■ Assignment:
With the line that contains "i ≠ .reset)" as the first line, output exactly every line through the end of the material.

■ Data provided:
════

/-- The display part of a state. -/
def State.displayPart (s : State) : DisplayPart := s.picturePart.display

/-- Two states have the same display part exactly when each of its items is the same. -/
theorem State.displayPart_eq_iff {s t : State} :
    t.displayPart = s.displayPart ↔
      (t.cycle = s.cycle ∧ t.scanline = s.scanline ∧ t.frame = s.frame) ∧ t.oam = s.oam ∧
      t.frameBuffer = s.frameBuffer := by
  simp only [State.displayPart, PicturePart.display, State.picturePart, DisplayPart.mk.injEq, and_assoc]

/-- The commands that change the display part. -/
def changesDisplay : Instr → Bool
  | .step | .plot _ _ _ | .wrOamdata _ | .wrOamdma _ | .reset => true
  | _ => false

@[simp] theorem State.displayPart_respond (s : State) (r : Result) : (s.respond r).displayPart = s.displayPart := rfl

@[simp] theorem State.displayPart_ppuRead (s : State) (a : Addr) : (s.ppuRead a).displayPart = s.displayPart := by
  by_cases ha : a.toNat < 0x4000
  · rw [(s.ppuRead_mapped ha).1]; rfl
  · rw [(s.ppuRead_unmapped (by omega)).1]

@[simp] theorem State.displayPart_ppuWrite (s : State) (a : Addr) (v : Byte) :
    (s.ppuWrite a v).displayPart = s.displayPart := by
  rw [State.ppuWrite_eq]; rfl

/-- Every other command keeps the display part. -/
theorem exec_displayPart {i : Instr} {s t : State} (h : exec i s = .next t) (hi : changesDisplay i = false) :
    t.displayPart = s.displayPart := by
  cases i with
  | step | plot | wrOamdata | wrOamdma | reset => cases hi
  | dupd => exact congrArg PicturePart.display (exec_picturePart h rfl)
  | rdData => cases h; exact s.displayPart_ppuRead _
  | tile => cases h; simp
  | wrData d => cases h; exact (s.setValue .ppudata d.toNat).displayPart_ppuWrite _ _
  | wrScroll => rw [exec_wrScroll] at h; cases h; rfl
  | _ => cases h; rfl

/-- WR.OAMDMA keeps the position and the frame buffer (R329). -/
theorem exec_wrOamdma_frame {d : Byte} {s t : State} (h : exec (.wrOamdma d) s = .next t) :
    (t.cycle = s.cycle ∧ t.scanline = s.scanline ∧ t.frame = s.frame) ∧ t.frameBuffer = s.frameBuffer := by
  simp only [exec, execWrOamdma, Outcome.next.injEq] at h
  obtain ⟨_, _, _, he, _⟩ := oamCopy_eq d 256 0 (s.setValue .oamdma d.toNat)
  rw [← h, he]
  exact ⟨⟨rfl, rfl, rfl⟩, rfl⟩

/-- Every command but STEP and RESET keeps the position (R51, R80 to R82). -/
theorem exec_position {i : Instr} {s t : State} (h : exec i s = .next t) (hs : i ≠ .step) (hr : i ≠ .reset) :
    t.cycle = s.cycle ∧ t.scanline = s.scanline ∧ t.frame = s.frame := by
  cases i with
  | step => exact absurd rfl hs
  | reset => exact absurd rfl hr
  | plot => rw [exec_plot] at h; cases h; exact ⟨rfl, rfl, rfl⟩
  | wrOamdata => rw [exec_wrOamdata] at h; cases h; exact ⟨rfl, rfl, rfl⟩
  | wrOamdma => exact (exec_wrOamdma_frame h).1
  | _ => exact (State.displayPart_eq_iff.mp (exec_displayPart h rfl)).1

/-- Every command but RESET and PLOT in range keeps the frame buffer (R87, R255, R256). -/
theorem exec_frameBuffer {i : Instr} {s t : State} (h : exec i s = .next t) :
    t.frameBuffer = s.frameBuffer ∨ i = .reset ∨ ∃ x y c, i = .plot x y c ∧ y.toNat < 240 := by
  cases i with
  | reset => exact .inr (.inl rfl)
  | plot x y c =>
    by_cases hy : y.toNat < 240
    · exact .inr (.inr ⟨x, y, c, rfl, hy⟩)
    · rw [exec_plot] at h; cases h; exact .inl (if_neg hy)
  | step => rw [exec_step] at h; cases h; exact .inl rfl
  | wrOamdata => rw [exec_wrOamdata] at h; cases h; exact .inl rfl
  | wrOamdma => exact .inl (exec_wrOamdma_frame h).2
  | _ => exact .inl (State.displayPart_eq_iff.mp (exec_displayPart h rfl)).2.2

/-! ### The invariant of the position, the status and the memories -/

theorem State.PositionOk.congr {s t : State} (h : s.PositionOk) (hc : t.cycle = s.cycle)
    (hs : t.scanline = s.scanline) : t.PositionOk :=
  ⟨hc ▸ h.cycle, hs ▸ h.scanlineLow, hs ▸ h.scanlineHigh⟩

/-- The power-on position is in range. -/
theorem positionOk_reset : State.reset.PositionOk := ⟨by decide, by decide, by decide⟩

════

■ Response box:
theorem exec_position {i : Instr} {s t : State} (h : exec i s = .next t) (hs : i ≠ .step) (hr : i ≠ .reset) :
    t.cycle = s.cycle ∧ t.scanline = s.scanline ∧ t.frame = s.frame := by
  cases i with
  | step => exact absurd rfl hs
  | reset => exact absurd rfl hr
  | plot => rw [exec_plot] at h; cases h; exact ⟨rfl, rfl, rfl⟩
  | wrOamdata => rw [exec_wrOamdata] at h; cases h; exact ⟨rfl, rfl, rfl⟩
  | wrOamdma => exact (exec_wrOamdma_frame h).1
  | _ => exact (State.displayPart_eq_iff.mp (exec_displayPart h rfl)).1

/-- Every command but RESET and PLOT in range keeps the frame buffer (R87, R255, R256). -/
theorem exec_frameBuffer {i : Instr} {s t : State} (h : exec i s = .next t) :
    t.frameBuffer = s.frameBuffer ∨ i = .reset ∨ ∃ x y c, i = .plot x y c ∧ y.toNat < 240 := by
  cases i with
  | reset => exact .inr (.inl rfl)
  | plot x y c =>
    by_cases hy : y.toNat < 240
    · exact .inr (.inr ⟨x, y, c, rfl, hy⟩)
    · rw [exec_plot] at h; cases h; exact .inl (if_neg hy)
  | step => rw [exec_step] at h; cases h; exact .inl rfl
  | wrOamdata => rw [exec_wrOamdata] at h; cases h; exact .inl rfl
  | wrOamdma => exact .inl (exec_wrOamdma_frame h).2
  | _ => exact .inl (State.displayPart_eq_iff.mp (exec_displayPart h rfl)).2.2

/-! ### The invariant of the position, the status and the memories -/

theorem State.PositionOk.congr {s t : State} (h : s.PositionOk) (hc : t.cycle = s.cycle)
    (hs : t.scanline = s.scanline) : t.PositionOk :=
  ⟨hc ▸ h.cycle, hs ▸ h.scanlineLow, hs ▸ h.scanlineHigh⟩

/-- The power-on position is in range. -/
theorem positionOk_reset : State.reset.PositionOk := ⟨by decide, by decide, by decide⟩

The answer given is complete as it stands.